Com essa acessibilidade, ao poder de comunicar através dos próprios meios sobre suas origens, a cultura originária perdura até os dias atuais: “Sou pesquisador, fui atrás de imagens do meu avô… Narru Kuikuro, pioneiro do Xingu. Lutou pela demarcação de terras indígenas e recebeu Villas-Bôas. Foi o primeiro índio a falar português no Xingu, quero mostrar como ele lutou pelo Xingu”. O exercício de comunicar partindo do indígena como interlocutor agrada aos mais velhos da comunidade. Segundo eles, é a principal forma de ensinar às novas gerações o legado das lutas que surgiram durante a existência do território (dentre as citadas durante a exposição, está o embate sobre a construção do trecho da BR-242 em território Xingu).
Diante desse contexto de luta para perpetuar as memórias de um povo, a mostra parece dialogar, de forma educativa com o observador. Em uma primeira parte é possível perceber o início dos contatos com o homem branco e a tonificação de suas relações. Logo em seguida, a perspectiva dos indígenas é apresentada ao visitante por meio de produção audiovisual de cineastas, fotógrafos e pesquisadores originários.
Essa relação entre diferentes momentos comunica ao visitante um esforço árduo que teve início em 1961, com a demarcação e nomeação do Parque Indígena do Xingu. Trata-se de uma oportunidade única para refletir sobre a importância da disseminação do audiovisual na criação artística e expressão dos povos originários de forma ao combate às fake news e estereótipos voltados para a comunidade indígena.

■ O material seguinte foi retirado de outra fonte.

/-- The cage states in which the reset line is asserted (R40). -/
def CageMode.holdsReset : CageMode → Bool
  | .absent | .seating | .waitEngage => true
  | .waking | .identifying | .profiling | .profileWait | .powering | .serving | .tripped | .forcedOff | .failed => false

/-- A cage's lines are at the levels of its state (R40), and each of its timers runs only in the state that it times
(R2, R4, R45 to R48). -/
structure Cage.Lawful (m : Cage) : Prop where
  reset : m.resetLine = m.mode.holdsReset
  lowPower : m.lowPower = match m.mode with
    | .serving => false
    | .powering => m.guardTimer.isSome
    | _ => true
  seating : m.seatingTimer.isSome → m.mode = .seating
  ready : m.readyTimer.isSome → m.mode = .waking
  guard : m.guardTimer.isSome → m.mode = .powering
  powerUp : m.powerUpTimer.isSome → m.mode = .powering
  poll : m.pollTimer.isSome → m.mode = .powering

/-- Every cage is lawful. -/
def State.CagesLawful (s : State) : Prop := ∀ c, (s.cage c).Lawful

/-- What holds of a link: it is INACTIVE exactly where its cage's fabric layout leaves its slot unused (R75), and then OFF
(R113); outside SERVING it is INACTIVE or DOWN (R49); PASS and REPLAY are states of an UP link (R113); the meter runs only
in REPLAY, and a stopped meter's ramp timer is stopped (R146); the hold timer runs only in HOLD (R116); the attempt timers
run only in their states (R81, R83). -/
structure State.LinkLawful (s : State) (j : LinkId) : Prop where
  active : (s.link j).engine.recovery = .inactive ↔ s.isActive j = false
  unused : (s.link j).engine.recovery = .inactive → (s.link j).hold.service = .off
  outside : (s.cage (cageOf j)).mode ≠ .serving →
    (s.link j).engine.recovery = .inactive ∨ (s.link j).engine.recovery = .down
  admitted : (s.link j).hold.service = .pass ∨ (s.link j).hold.service = .replay → (s.link j).engine.recovery = .up
  metered : (s.link j).meter.mode ≠ .stopped → (s.link j).hold.service = .replay
  ramping : (s.link j).meter.rampTimer.isSome → (s.link j).meter.mode ≠ .stopped
  held : (s.link j).hold.holdTimer.isSome → (s.link j).hold.service = .hold
  adapting : (s.link j).engine.adaptationTimer.isSome → (s.link j).engine.recovery = .adapting
  aligning : (s.link j).engine.alignmentTimer.isSome → (s.link j).engine.recovery = .aligning

/-- The cages and the links are lawful together. -/
structure State.Lawful (s : State) : Prop where
  cages : s.CagesLawful
  links : ∀ j, s.LinkLawful j

/-- No serial digest stands in more than one place among the positions and the cache, and the cache holds at most 16
records (R60, R61). -/
structure RecoveryMemory.Single (m : RecoveryMemory) : Prop where
  cacheSize : m.cache.length ≤ 16
  cacheOnce : (m.cache.map CageRecord.digest).Nodup
  apart : ∀ c r, m.positions.get c = some r → r.digest ∉ m.cache.map CageRecord.digest
  positionsOnce : ∀ c d r q, m.positions.get c = some r → m.positions.get d = some q → r.digest = q.digest → c = d

/-- The table's keys strictly increase, and it holds at most 256 entries (R20). -/
abbrev ProfileTable.Ordered (t : ProfileTable) : Prop :=
  t.entries.length ≤ 256 ∧ t.entries.Pairwise fun a b => a.key.toNat < b.key.toNat

end Sys2Proof.Machine
end

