/-! ### The device -/

/-- Power-on reset (R1, R22, R36, R59, R122, R142, R174, section 10.4): the configuration, the parameter sets and every
block take their reset values, each cage from the PRESENT and ALERT levels the reset finds; of every link the engine,
the hold, the store, the meter, the counters and the egresses hold nothing (sections 5.2, 6.1, 8.2, 9.1, 10.6; what
State holds beside the manual's tables is empty: log 1). The queue of commands and the free values' counter go on, and
time starts again (log 20: the model's choice). -/
def Obligations.PowerOnResetSetsEveryBlock : Prop :=
  ∀ (present alert : BitVec 16) (straps : BitVec 4) (s : State), ∃ u : State,
    exec (.powerOnReset present alert straps) s = .next u
    ∧ u.pending = s.pending ∧ u.freeCount = s.freeCount ∧ u.now = 0 ∧ u.raised = [] ∧ u.engaged = false
    ∧ u.settings = {
        seatingTime := 300, managementReadyTime := 250, identityReadList := [(0, 0), (0, 1), (0, 2), (0, 3)],
        serialLocation := (0, 196), pageSelectLocation := 127, lockLossConfirmTime := 100, lossIncrement := 1000,
        removalIncrement := 0, ceiling := 12000, suppressThreshold := 3000, reuseThreshold := 750, decayFactor := 57344,
        decayTick := 1000, pausable := Bank.fill 4 false, pauseTime := 65535, pauseOnHold := false,
        dscpMapEnable := false, dscpMap := Bank.fill 64 0, defaultPriority := 0,
        classMap := Bank.tabulate fun n => ⟨n.val / 2, by omega⟩, classLimit := 256, criticalLevel := 192,
        resumeLevel := 64, linkLimit := 512, poolLowMark := 512,
        managementAddress := BitVec.ofNat 48 (0x02F0A0000000 + straps.toNat), managementType := 0xA17E,
        noticeGap := 10 }
    ∧ (∀ c : CageId, u.cage c = freshCage 0 300 (present.getLsbD c.val) (alert.getLsbD c.val))
    ∧ u.table = ⟨[], .active, none⟩ ∧ (∀ n, (u.sets.get n).bytes =
        [1, 1, 1, 0, 0, 1, 2, 3, 4, 5, 6, 7, 0, 0, 0, 2, 0, 0, 0, 9, 0, 0, 0, 0, 0x07, 0xD0, 0, 20, 0x05, 0xDC, 0, 200,
         0, 100, 32, 3, 0, 100, 3, 2, 0x01, 0x2C, 0x03, 0xE8, 0, 200, 0x0C, 0x35, 0, 10, 0, 1, 0, 0, 0x01, 0xF4])
    ∧ u.search = ⟨none, Bank.fill 16 false, 15, false⟩ ∧ u.controllers = Bank.fill 4 ⟨none, none, 0, 3⟩
    ∧ u.memory = ⟨Bank.fill 16 none, Bank.fill 16 false, [], Bank.fill 64 none⟩
    ∧ (∀ j, u.link j =
        { engine := emptyEngine (if j.val % 4 = 0 then .down else .inactive), penalty := 0, suppressed := false
          hold := ⟨.off, none, .none, Bank.fill 4 none⟩, park := ⟨Bank.fill 4 [], Bank.fill 4 false⟩
          meter := idleMeter, counters := ⟨0, 0, 0, Bank.fill 9 0⟩, discardMark := false
          fabricSide := ⟨none, [], [], []⟩, moduleSide := ⟨none, []⟩, probeSent := none })
    ∧ u.tickTimer = 1000 * 3125000 ∧ u.poolFree = 8192 ∧ u.poolLow = false ∧ u.slotA = none ∧ u.slotB = none
    ∧ u.management = ⟨[], none, none⟩ ∧ u.notices.entries = [] ∧ u.notices.gapTimer = none
    ∧ u.notices.levels.items = [4, 3, 5, 4, 6, 5, 5, 6, 2, 5, 5, 6, 3, 5, 4, 4, 3, 3, 3, 2, 5, 1, 2]
    ∧ (∀ h, u.channel h = ⟨false, none, .single, 0, none, 0, none, 0⟩) ∧ u.service = ⟨none, []⟩

/-- ENGAGE (R4, R120): on an engaged device nothing changes; otherwise the device is engaged, every active link that is
OFF is in SHED, and every cage in WAIT-ENGAGE enters WAKING, or IDENTIFYING where the ready time is 0; with a ready time
above 0 no bus request and no controller changes. -/
def Obligations.EngageOpensService : Prop :=
  ∀ (q : Requester) (s : State), s.engineIdle →
    (s.engaged = true → exec (.engage q) s = .next (s.answered q 0x11 .done [] []))
    ∧ (s.engaged = false → ∃ u : State, exec (.engage q) s = .next (u.answered q 0x11 .done [] [])
      ∧ u = { s with engaged := true, cages := u.cages, controllers := u.controllers, links := u.links }
      ∧ (0 < s.settings.managementReadyTime → u.controllers = s.controllers
          ∧ ∀ c, (u.cage c).busRequests = (s.cage c).busRequests)
      ∧ (∀ j, u.link j =
          if s.isActive j = true ∧ (s.link j).hold.service = .off then
            { s.link j with hold := { (s.link j).hold with service := .shed } }
          else s.link j)
      ∧ (∀ c, (s.cage c).mode ≠ .waitEngage →
          u.cage c = { s.cage c with busRequests := (u.cage c).busRequests })
      ∧ ∀ c, (s.cage c).mode = .waitEngage →
        (0 < s.settings.managementReadyTime →
          u.cage c = { s.cage c with
            mode := .waking, visit := (s.cage c).visit + 1, resetLine := false, guardOrigin := s.now,
            readyTimer := some (s.now + s.settings.managementReadyTime * 3125000),
            busRequests := (u.cage c).busRequests })
        ∧ (s.settings.managementReadyTime = 0 →
          u.cage c = { s.cage c with
            mode := .identifying, visit := (s.cage c).visit + 1, resetLine := false, guardOrigin := s.now,
            readyTimer := none, identityKey := none, serialDigest := none, identityBytes := [],
            readList := s.settings.identityReadList, serialLocation := s.settings.serialLocation,
            busRequests := (u.cage c).busRequests }
          ∧ u.holdsRead c .identification (s.settings.identityReadList.getD 0 (0, 0)).1
            (s.settings.identityReadList.getD 0 (0, 0)).2 1))
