/-! ### Page records that become unknown -/

@[simp] theorem Transaction.wipe_request (b : Bool) (t : Transaction) : (t.wipe b).request = t.request := rfl
@[simp] theorem Transaction.wipe_attempt (b : Bool) (t : Transaction) : (t.wipe b).attempt = t.attempt := rfl
@[simp] theorem Transaction.wipe_selecting (b : Bool) (t : Transaction) : (t.wipe b).selecting = t.selecting := rfl
@[simp] theorem Transaction.wipe_discarded (b : Bool) (t : Transaction) : (t.wipe b).discarded = t.discarded := rfl
@[simp] theorem Transaction.wipe_forgotten (b : Bool) (t : Transaction) : (t.wipe b).forgotten = t.forgotten := rfl
@[simp] theorem Transaction.wipe_wiped (b : Bool) (t : Transaction) :
    (t.wipe b).wiped = (t.wiped || !(t.selecting && b)) := rfl

/-- A page record that becomes unknown changes its cage, the cage's controller and the counter of free values. -/
theorem State.forgetPage_touches (c : CageId) (s : State) :
    s.forgetPage c = { s with
      cages := s.cages.set c { s.cage c with lastPage := none }
      controllers := s.controllers.set (controllerOf c)
        ((s.controller (controllerOf c)).markFor c (Transaction.wipe (Config.selectsLater s.freeCount)))
      freeCount := s.freeCount + 1 } := rfl

theorem State.forgetAtReset_released {c : CageId} {s : State} (h : (s.cage c).resetLine = false) :
    s.forgetAtReset c = s.forgetPage c := by
  simp [State.forgetAtReset, h]

theorem State.forgetAtReset_asserted {c : CageId} {s : State} (h : (s.cage c).resetLine = true) :
    s.forgetAtReset c = s := by
  simp [State.forgetAtReset, h]

end Sys2Proof.Machine
end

Piratá Waura, cineasta indígena, discorre sobre os objetivos da mostra e alguns dos papéis importantes para seu povo: “eu vejo muitas pessoas vindas de fora da aldeia e mostrando o seu olhar… E nesse momento mostramos nosso olhar indígena, que conhecemos muito bem e por isso o audiovisual é muito importante para os povos indígena. Desde a colonização as manchetes e noticiários contam nossa história de forma diferente… Estamos aqui para combater a fake news, as mentiras que foram contadas sobre nós. Por isso é muito importante que comunicadores indígenas estejam fazendo essa exposição”.

É válido lembrar a atual crise brasileira em relação ao povo Indígena Yanomami, esta que evidencia uma desordem sanitária, geográfica, ambiental e sociocultural para os povos e reitera a carência de uma comunicação efetiva e humanizada entre governo e as comunidades indígenas.
Passado o seu primeiro estágio, mais videográfico, a mostra parte para o diálogo através de imagens e relatos verídicos que sustentam a luta das comunidades, a produção de documentação por parte do homem branco e a indispensabilidade de uma história que seja contada por quem a viveu. Nessa segunda parte, registros feitos no fim do século XIX por não indígenas são contrapostos com as produções de origem indígena. Imagens do surgimento de movimentos incentivadores são retratadas pelos membros da comunidade.
Oficinas, centros de documentação e até formação audiovisual são exibidas na exposição. Esse registro consegue dialogar com o que foi apresentado no início da exposição: algumas videografias mostram projetos atuais de criação indígena, onde são retratados os problemas estruturais que enfrentam e a perspectiva de memória que esses projetos trazem para a comunidade.
Numa visão geral a exposição retrata bem o início dos contatos de povos originários do Xingu com o homem branco, a relação inicial de exploração a esses povos e seu contexto histórico. A mostra é um convite a essa reflexão sobre a origem dos povos indígenas, seus interesses, anseios, intempéries e violência dentro dessa luta e propõe a inserção do audiovisual como uma ferramenta protetiva das comunidades indígenas, dado o atual momento abalado das comunidades originárias devido aos abusos e explorações sofridos nos últimos anos dentro do Brasil.